More than $50 billion was spent on power projects, up 27 percent from the previous year, and he expects 15 percent to 25 percent growth in 2008. He sees weaker growth in lodging, office, commercial, K-12 education and highway construction.

Simonson said he doesn't want to downplay the dismal housing situation and credit market, though the Federal Reserve took action this week to make $200 billion available to banks and investment firms with high-risk mortgages as collateral.

"It seems like I'm walking through the desert with this mirage of a housing turnaround being 12 months out. Every time I look again, it's 12 months out," Simonson said.

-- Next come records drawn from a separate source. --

-- ==== Sys2Proof/Proofs/RecordLaws.lean ====
section
/-! The making and placing of records, and the orders on slots and queues, keep the slot laws (R15, R46, R49, R51 to R53,
R123 to R134). -/

namespace Sys2Proof.Machine

/-! ## Leaving a queue -/

theorem State.slotLaws.mem_source {s : State} (h : s.queueLaws) {i : Fin 64} (queued : s.standing i ≠ none) :
    i ∈ s.queue (s.sourceOf i) := by
  obtain ⟨q, mem⟩ := (h.members i).mpr queued
  rw [State.sourceOf_eq h mem]
  exact mem

/-- A slot that is neither HELD nor the owner of a burst leaves its queue for LOADED or SPENT. -/
theorem Leaves.slotLaws {s t : State} {q : Fin 28} {i : Fin 64} {x : LiveState} (leaves : Leaves s t q i x)
    (apart : t.apart = s.apart) (h : s.lawsBut i) (mem : i ∈ s.queue q) (rest : x = .loaded ∨ x = .spent)
    (owns : ¬ s.owns i) (entries : s.entries i = 0) (once : (s.waitsFor i).length ≤ 1)
    (faults : ∀ r, Record.ended r ∉ s.waitsFor i)
    (adds : ∀ d p, s.content i = some (d, p) →
      1 ≤ d.total ∧ p.committed + p.remaining = d.total ∧ (x ≠ .spent → 1 ≤ p.remaining)) : t.slotLaws := by
  have out : x.standing = none := by rcases rest with rfl | rfl <;> rfl
  have role : t.role i = some x := by
    rw [leaves.role]
    rcases rest with rfl | rfl <;> rfl
  obtain ⟨owns', entries', waits'⟩ := State.apart_views apart i
  refine (leaves.lawsBut apart h mem out).with (State.lawsAt_of_idle role (.inr rest) (fun own => owns (owns'.mp own))
    (entries'.trans entries) (by rw [waits']; exact once) (fun r => by rw [waits']; exact faults r) fun d p content => ?_)
  exact adds d p ((leaves.content i).symm.trans content)

/-- A slot taken out of its queue is LOADED (R49, R136). -/
theorem State.takeOut_slotLaws {s : State} {i : Fin 64} (h : s.lawsBut i) (queued : s.standing i ≠ none)
    (owns : ¬ s.owns i) (entries : s.entries i = 0) (once : (s.waitsFor i).length ≤ 1)
    (faults : ∀ r, Record.ended r ∉ s.waitsFor i)
    (adds : ∀ d p, s.content i = some (d, p) → 1 ≤ d.total ∧ p.committed + p.remaining = d.total ∧ 1 ≤ p.remaining) :
    (s.takeOut i).slotLaws := by
  have mem := State.slotLaws.mem_source h.1 queued
  refine (State.takeOut_leaves h.1 mem).slotLaws (s.apart_takeOut i) h mem (.inl rfl) owns entries once faults
    fun d p content => ?_
  obtain ⟨total, sum, left⟩ := adds d p content
  exact ⟨total, sum, fun _ => left⟩

/-- UNBIND and a CANCEL without a burst take a BOUND, CURRENT or FAULTED slot out of its queue (R49, R136). -/
theorem State.slotLaws.takeOut {s : State} (h : s.slotLaws) {i : Fin 64} {st : LiveState} {d : Descriptor} {p : Progress}
    (slot : s.slot i = .live st d p) (state : st = .bound ∨ st = .current ∨ st = .faulted) :
    (s.takeOut i).slotLaws := by
  have here := h.at i
  have role : s.role i = some .current ∨ s.role i = some .faulted := by
    rw [State.role_live slot]
    rcases state with rfl | rfl | rfl <;> simp [LiveState.role]
  refine State.takeOut_slotLaws (h.but i) ?_ (fun owns => ?_) (here.entries_zero ?_) here.waitsOnce (here.no_end ?_)
    fun e r content => ?_
  · rw [State.standing_live slot]
    rcases state with rfl | rfl | rfl <;> nofun
  · have active := here.owns.mpr owns
    rcases role with role | role <;> rw [role] at active <;> cases active
  · rcases role with role | role <;> rw [role] <;> nofun
  · rcases role with role | role <;> rw [role] <;> nofun
  · rw [State.content_live slot] at content
    cases content
    exact here.left slot (by rintro rfl; simp at state) (by rintro rfl; simp at state)


/-- A slot whose burst has just left the hands or the stack is taken out of its queue (R136 to R138). -/
theorem State.takeOut_gone {s t : State} {i : Fin 64} {st : LiveState} {d : Descriptor} {p : Progress} (h : s.slotLaws)
    (slot : s.slot i = .live st d p) (busy : st = .active ∨ st = .preempted) (alters : Alters i s t)
    (same : t.slot i = s.slot i) (waits : t.waitsFor i = s.waitsFor i) (owns : ¬ t.owns i) (entries : t.entries i = 0) :
    (t.takeOut i).slotLaws := by
  have here := h.at i
  have role : s.role i = some st := by
    rw [State.role_live slot]
    rcases busy with rfl | rfl <;> rfl
  have quiet : t.waitsFor i = [] := waits.trans (here.quiet role (by rcases busy with rfl | rfl <;> simp))
  obtain ⟨-, -, standing, content⟩ := State.slot_views same
  refine State.takeOut_slotLaws (alters.lawsBut standing (h.but i)) ?_ owns entries (by simp [quiet]) (by simp [quiet])
    fun e r held => ?_
  · rw [standing, State.standing_live slot]
    rcases busy with rfl | rfl <;> nofun
  · rw [content, State.content_live slot] at held
    cases held
    exact here.left slot (by rcases busy with rfl | rfl <;> nofun) (by rcases busy with rfl | rfl <;> nofun)

theorem State.cancelPreempted_slotLaws {s : State} {i : Fin 64} {d : Descriptor} {p : Progress} (h : s.slotLaws)
    (slot : s.slot i = .live .preempted d p) : ((s.unstack i).takeOut i).slotLaws := by
  have role : s.role i = some .preempted := State.role_live slot
  refine State.takeOut_gone (t := s.unstack i) h slot (.inr rfl) (Alters.setStack fun j off => ?_) rfl rfl (fun owns => ?_) ?_
  · rw [State.entries, List.countP_filter]
    refine List.countP_congr fun e _ => ?_
    by_cases owner : e.owner = .slot j
    · simp [owner, off]
    · simp [owner]
  · have active := (h.at i).owns.mpr owns
    rw [role] at active
    cases active
  · rw [State.entries, State.unstack, State.setStack_sched_stack, List.countP_filter]
    exact List.countP_eq_zero.mpr fun e _ => by simp

/-- The slots and notices of a state whose burst in hand has been dropped. -/
theorem State.dropBurst_agrees (s : State) : Agrees s.clearBurst s.dropBurst := by
  unfold State.dropBurst
  split
  · exact .of_sched rfl rfl rfl
  · exact .of_sched rfl rfl rfl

Sullivan said the stimulus package may be overstated. Consumers may not use the extra money to purchase goods, but to pay down credit cards from past spending. The same goes for businesses.

"In these difficult times, the best plan is to be as conservative as possible and be surprised in the upside," he said.

The producer price index of construction materials and components was stable until 2004, when it jumped 9.1 percent, Simonson said. The cumulative change since 2004 is 30 percent, double the increase in the consumer price index, the standard inflationary measure. The drivers were steel, gypsum, concrete, copper and diesel fuel, which is up 186 percent from 2003, he said.

The outlook is for material costs to increase 6 percent to 8 percent more in 2008. Construction remains dependent on specific materials, Simonson said. Highway projects, which use oil-based products such as asphalt, are going to see higher increases than commercial construction, which has benefited from a drop in gypsum prices due to a slowdown in residential building.